Tuesday, 15 March 2011

Killer instincts

After yesterday's post about the multiracial dating scene, it was interesting to see that a new controversy has emerged here in the UK on a similar theme. This time it's ITV coming under fire, after executive producer Brian True-May described the anti-diversity approach to casting on his long-running drama Midsomer Murders.

For the uninitiated, Midsomer Murders is one of those shows that seems to have been running since John Logie Baird decided that the corner of his living room looked a little empty. The formulaic detective drama depicts the adventures of Detective Chief Inspector Tom Barnaby, as he attempts to solve the weekly murders in a sleepy English county. Despite representing the last bastion of 'English genteel eccentricity', over the last fourteen years the quiet rural community has been responsible for more untimely deaths than the Jigsaw killer.

When they're not polishing the silverware or taking tea on their immaculate lawns, the people of Midsomer are busy bludgeoning, drowning or poisoning their neighbours, spouses and elderly relatives. In fact, there have been so many inexplicable deaths that most of the villages in the county would struggle to get a quorum for a residents' association meeting.
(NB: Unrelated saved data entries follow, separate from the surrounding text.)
/-- The registers of TILE beyond the page header (R206). -/
def descsTILE : List RegDesc := [
  .one 0x1000 0 0 0 0 0,
  .one 0x1004 0 0 0 0 0,
  .one 0x1008 0 0 0 0 0,
  .one 0x100C 0 0xFFFFFFFF 0 0 0x1000,
  .one 0x1010 0 0 0x80000000 0 0,
  .one 0x1014 0 0 0 0 0,
  .one 0x1018 0 0 0 0 0,
  .one 0x1040 0 0 0 0 0,
  .one 0x1044 0 0 0 0 0,
  .one 0x1048 0 0 0 0 0,
  .one 0x104C 0 0 0 0 0,
  .one 0x1050 0 0 0 0 0,
  .one 0x1054 0 0 0 0 0,
  .one 0x1058 0 0 0 0 0,
  .one 0x105C 0 0 0 0 0,
  .one 0x1060 0 0xFFFFFFFF 0 0 0x10000,
  .one 0x1064 0 0 0 0 0,
  .one 0x1068 0 0 0x80000000 0 0,
  .one 0x106C 0 0 0 0 0,
  .one 0x1100 0 0 0 0 0,
  .one 0x1104 0 0 0 0 0,
  .one 0x1108 0 0 0 0 0,
  .one 0x110C 0 0 0 0 0,
  .arr 0x1110 5 4 0 0 0 0 0,
  .one 0x1124 0 0 0x80000000 0 0,
  .one 0x1128 0 0 0 0 0,
  .one 0x112C 0 0 0 0 0,
  .one 0x1130 0 0 0 0 0,
  .one 0x1134 0 0 0 0 0,
  .arr 0x1140 16 4 0 0 0 0 0,
  .one 0x1200 0 0 0 0 0,
  .one 0x1204 0 0 0 0 0,
  .one 0x1208 0 0 0 0 0,
  .one 0x120C 0 0 0 0 0,
  .one 0x1210 0 0 0 0 0,
  .one 0x1214 0 0 0 0 0,
  .one 0x1218 0 0 0 0 0,
  .one 0x121C 0 0 0 0 0,
  .one 0x1220 0 0xFFFF00FF 0 0 0x1000010,
  .one 0x1224 0 0 0 0 0,
  .one 0x1228 0 0 0 0 0,
  .one 0x122C 0 0 0 0 0,
  .one 0x1230 0 0 0x80000000 0 0,
  .one 0x1234 0 0 0 0 0,
  .one 0x1238 0 0 0 0 0,
  .one 0x123C 0 0 0 0 0,
  .one 0x1240 0 0x6C00FFFF 0 0 0]

/-- The registers of PFB beyond the page header (R261). -/
def descsPFB : List RegDesc := [
  .one 64 0 0 0 0 4,
  .one 68 0 0 0 0 0,
  .one 72 0 0 0 0 0,
  .one 76 0 0 0x80000000 0 0,
  .one 128 0 1 0 0 1,
  .one 132 0 0 0 0 0,
  .one 136 0 0 0 0 0,
  .one 140 0 0 0 0 0,
  .one 144 0 0 0 0 0,
  .one 148 0 0 0 0 0,
  .one 152 0 0 0 0 0,
  .one 156 0 0 0 0 0,
  .arr 160 8 4 0 0 0 0 0]

/-- The registers of EGR beyond the page header (R304). -/
def descsEGR : List RegDesc := [
  .one 64 0 0 0 0 0x1000,
  .one 68 0 0x1FFF 0 0 512,
  .one 72 0 0 0 0 0,
  .one 76 0 0 0 0 0,
  .one 80 0 0 0 0 0,
  .one 84 0 0 0 0 0,
  .one 88 0 0 0 0 0,
  .one 92 0 0 0xFFFFFFFF 0 0,
  .arr 0x400 256 4 0 0x80001FFF 0 0 0,
  .arr 0x800 256 4 0 0 0 0 0,
  .arr 0xC00 256 4 0 0 0 0 0,
  .arr 0x1000 64 256 0 0xFFFFFFFF 0 0 0x5DC,
  .arr 0x1004 64 256 0 0xFFFFFFFF 0 0 0,
  .arr 0x1008 64 256 0 0xFFFFF 0 0 0,
  .arr 0x100C 64 256 0 0xFFFFFFFF 0 0 0,
  .arr2 0x1010 64 256 4 4 0 0xFFFFFFFF 0 0 0,
  .arr2 0x1020 64 256 4 4 0 0xFFFFFFFF 0 0 0,
  .arr2 0x1030 64 256 8 4 0 0xFFFFFFFF 0 0 0,
  .arr 0x1050 64 256 0 0xFF3F 0 0 0x4000,
  .arr 0x1054 64 256 0 0 0 0 0,
  .arr 0x1058 64 256 0 0 0 0 0]

/-- The registers of DMC beyond the page header (R338). -/
def descsDMC : List RegDesc := [
  .one 64 0 0 0 0 0,
  .one 68 0 0 0 0 0,
  .one 72 0xFFFFFF 0 0 0 0x8F6B6F,
  .one 76 0xFFFF 0 0 0 0x7D0,
  .one 80 0xFFFF 0 0 0 0x800,
  .one 84 255 0 0 0 24,
  .one 88 0 0xFFFFFFFF 0 0 0x3E80020,
  .one 92 0 0 0x80000000 0 0,
  .one 96 0 0 0 0 0,
  .arr 100 8 4 0 0 0 0 0,
  .one 132 0 0 0 0 0,
  .one 136 0 0 0 0 0,
  .one 140 0 0 0 0 0,
  .one 144 0 0 0 0 0,
  .one 148 0 0 0 0 0,
  .one 152 0 0 0 0 0,
  .one 156 0 0 0 0 0,
  .one 160 0 0 0 0 0,
  .one 164 0 0 0 0 0,
  .one 168 0 0 0 0 0,
  .one 172 0 0 0 0 0,
  .one 176 0 0 0 0 0,
  .one 180 0 0 0x80000000 0 0,
  .one 192 0 0 0 0 0x76543210,
  .one 196 0 0 0 0 0xFEDCBA98,
  .one 200 0 0 0 0 0,
  .one 204 0 0 0 0 0,
  .one 208 0 0 0 0 0,
  .one 212 0 0 0 0 0]

/-- The registers of RING beyond the page header (R346). -/
def descsRING : List RegDesc := [
  .one 0 0 0xFFFFF000 0 0 0,
  .one 4 0 0xFFFFFFFF 0 0 0,
  .one 8 0 0xFFFFFFFC 0 0 0,
  .one 12 0 0xFFFFFFFF 0 0 0,
  .one 16 0 0xFFC00000 0 0 0x6400000,
  .one 20 0 0xFF001FFF 0 0 0,
  .one 24 0 0xFFFFFFFF 0 0 0,
  .one 28 0 0 0 0 0,
  .one 32 0 0 256 0 0,
  .one 36 0 0 0 0 0]

/-- The registers of FENCE beyond the page header (R354). -/
def descsFENCE : List RegDesc := [
  .one 0 0 0 0 0 0,
  .one 4 0 0 0 0 0,
  .one 8 0 0xFFFFFFF8 0 0 0,
  .one 12 0 0xFFFFFFFF 0 0 0,
  .one 16 0 0xC0000000 0 0 0x40000000,
  .one 20 0 0 0 0 0,
  .one 24 0 0 0 0 0,
  .one 28 0 0 0 0 0]

/-- The registers of PEP beyond the page header (R365). -/
def descsPEP : List RegDesc := [
  .one 64 0 0 0 0 0,
  .one 68 0 0 0 0 0,
  .one 72 0 0xFFFF0007 0 0 0x200007,
  .one 76 0 0 63 0 0,
  .one 80 0 63 0 0 63,
  .one 84 0 0 0 0 0,
  .one 88 0 0 0 0 0,
  .one 92 0 0xC0000000 0 0 0,
  .one 96 0 31 0 0 0,
  .one 100 0 0 0x80000000 0 0,
  .one 104 0 0 0x80000000 0 0,
  .one 108 0 0 0 0 0,
  .one 112 0 0 0 0 0,
  .one 116 0 0 0 0 0,
  .one 120 0 0 0x80000000 0 0,
  .one 124 0 0 0 0 0]

/-- The registers of SEC beyond the page header (R380). -/
def descsSEC : List RegDesc := [
  .one 64 0 0 0 0 0,
  .one 68 0 0 0 0 0,
  .one 72 0 0 0 15 9,
  .one 76 0 0 0 0xFFFFFFFF 0,
  .one 80 0 0 0 0xFFFFFFFF 0,
  .one 84 0 0 0 0x800001FF 0,
  .one 88 0 0 0 0x3FFF3FFF 0x20002000,
  .arr 96 4 4 0 0 0 0x80FFFFFF 0,
  .one 112 0 0 0 0 0,
  .one 116 0 0 0x80000000 0 0,
  .one 120 0 0 0 0 0,
  .arr2 256 4 256 16 16 0 0 0 0xFFFFF003 0,
  .arr2 260 4 256 16 16 0 0 0 0xFFFFFFFF 0,
  .arr2 264 4 256 16 16 0 0 0 0xFFFFFFFF 0]

/-- The registers of STW beyond the page header (R381). -/
def descsSTW : List RegDesc := [
  .one 64 0 0 0 0 0,
  .one 68 0 0 0 0 0,
  .one 72 0 0 0 0x1FF000 0,
  .one 76 0 0 0 0 0,
  .one 80 0 0x8000FFFF 0 0 1000,
  .one 84 0 0 0 0 0,
  .one 88 0 0 0 0 0,
  .one 92 0 0 0 0 0,
  .one 96 0 0xFFFFFFFF 0 0 0]

/-- The registers of MBX beyond the page header (R382). -/
def descsMBX : List RegDesc := [
  .one 64 0 0 0 0 0,
  .one 68 0 0 0 0 0,
  .one 72 0 0 0 0 0,
  .one 76 0 0 0 0 0,
  .one 80 0 0 0 0 0,
  .arr 256 64 4 0 0xFFFFFFFF 0 0 0,
  .arr 512 64 4 0 0 0 0 0]

/-- The registers of ERC beyond the page header (R404). -/
def descsERC : List RegDesc := [
  .one 64 0 0x40001FFF 0 0 0,
  .one 68 0 15 0 0 12,
  .one 72 0 0 0 0 0,
  .one 76 0 0xFFFFFFFF 0 0 0,
  .one 80 0 0 0 0 0,
  .one 84 0 0 0 0 0,
  .one 88 0 0 0 0 0,
  .one 92 0 0 15 0 0,
  .one 96 0 0 0 0 0,
  .one 100 0 0 0 0 0,
  .one 104 0 0 0 0 0,
  .one 108 0 0 0 0 0,
  .one 112 0 3 0 0 0,
  .one 116 0 0 0 0 0,
  .one 120 0 0 0 0 0,
  .one 124 0 0 0 0 0,
  .one 128 0 0 0 0 0,
  .arr 256 14 4 0 0 0xFFFFFFFF 0 0,
  .arr2 0x4000 256 32 8 4 0 0 0 0 0,
  .arr2 0x8000 1024 32 8 4 0 0 0 0 0]

/-- The registers of MET beyond the page header (R424). -/
def descsMET : List RegDesc := [
  .one 64 0 0 0 0 0xFFFF,
  .one 68 0 0 0 0 0,
  .one 72 0 0 0 0 0,
  .one 76 0 0 0 0 0,
  .one 80 0 0 0 0 0,
  .one 84 0 0 0 0 0,
  .one 88 0 0 0 0 0,
  .one 92 0 0 0 0 0,
  .one 96 0 0xFFFFFFFF 0 0 1000,
  .one 100 0 0 0 0 0,
  .one 104 0 0 0 0 0,
  .one 108 0 0 0 0 0,
  .one 112 0 0 0 0 0,
  .one 116 0 0 0 0 0,
  .arr2 256 4 32 8 4 0 0 0 0 0,
  .arr 384 5 4 0 0 0 0 0]

/-- The block-specific PG_ERR bits that the block's chapter lists (R19). -/
def errBlock : Blk → Nat
  | .devctl => 0x7F00
  | .sec => 768
  | .tmu => 0xF00
  | .ple => 0xF00
  | .erc => 768
  | .mbx => 0
  | .pep => 0x7F00
  | .nix => 768
  | .ing => 256
  | .egr => 0x1F00
  | .cpm => 0xF00
  | .scx => 256
  | .dec => 0x3F00
  | .lns => 0xF00
  | .dmc => 0xFF00
  | .tile => 0x3FF00
  | .pfb => 0x700
  | .met => 0x1F00
  | .stw => 0x700

/-- The register rows of a block. -/
def descsOf : Blk → List RegDesc
  | .devctl => descsDEVCTL
  | .sec => descsSEC
  | .tmu => descsTMU
  | .ple => descsPLE
  | .erc => descsERC
  | .mbx => descsMBX
  | .pep => descsPEP
  | .nix => descsNIX
  | .ing => descsING
  | .egr => descsEGR
  | .cpm => descsCPM
  | .scx => descsSCX
  | .dec => descsDEC
  | .lns => descsLNS
  | .dmc => descsDMC
  | .tile => descsTILE
  | .pfb => descsPFB
  | .met => descsMET
  | .stw => descsSTW

end Sys2Proof.Machine
end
It's a far cry from the rural world I grew up in, where local life would be rocked to its core if someone double-parked outside the post office.

Like Murder, She Wrote before it, the success of the show is predicated on the audience's suspension of disbelief, primarily around the likelihood of a peaceful community having a per capita murder rate that would make Mogadishu seem like a desirable place to live. But one area where the show maintains a scrupulous adherence to authenticity, lies in the exclusively white faces of its cast.

Speaking to the Radio Times, True-May said "We are a cosmopolitan society in this country, but if you watch Midsomer you wouldn’t think so. I’ve never been picked up on that, but quite honestly I wouldn’t want to change it... Well, we just don’t have ethnic minorities involved. Because it wouldn’t be the English village with them. It just wouldn’t work."

It didn't take long for campaigners and activists to condemn his comments, accusing him of "distorting the presence of black and Asian people in rural areas", and leaving production company All3Media with no choice but to suspend him. However, True-May's neighbours in the village of Great Missenden came out in defence of their aryan purity, with 63 year-old Ron Stock stating "The whole reason of the show is to depict the tiny little villages of England. There just aren’t any ethnic people around here. In everyday life in Great Missenden you wouldn’t see any at all."

Whatever you think about Brian's attitudes, maybe he has a point. Given his old-school, middle-Englander perspective, perhaps the format of the show wouldn't work with ethnic minorities. After all, it'd be almost impossible to write a compelling whodunnit if there was a black face in amongst the suspects. The team at Causton CID wouldn't even have time to whip off their overcoats before fingering the most likely culprit.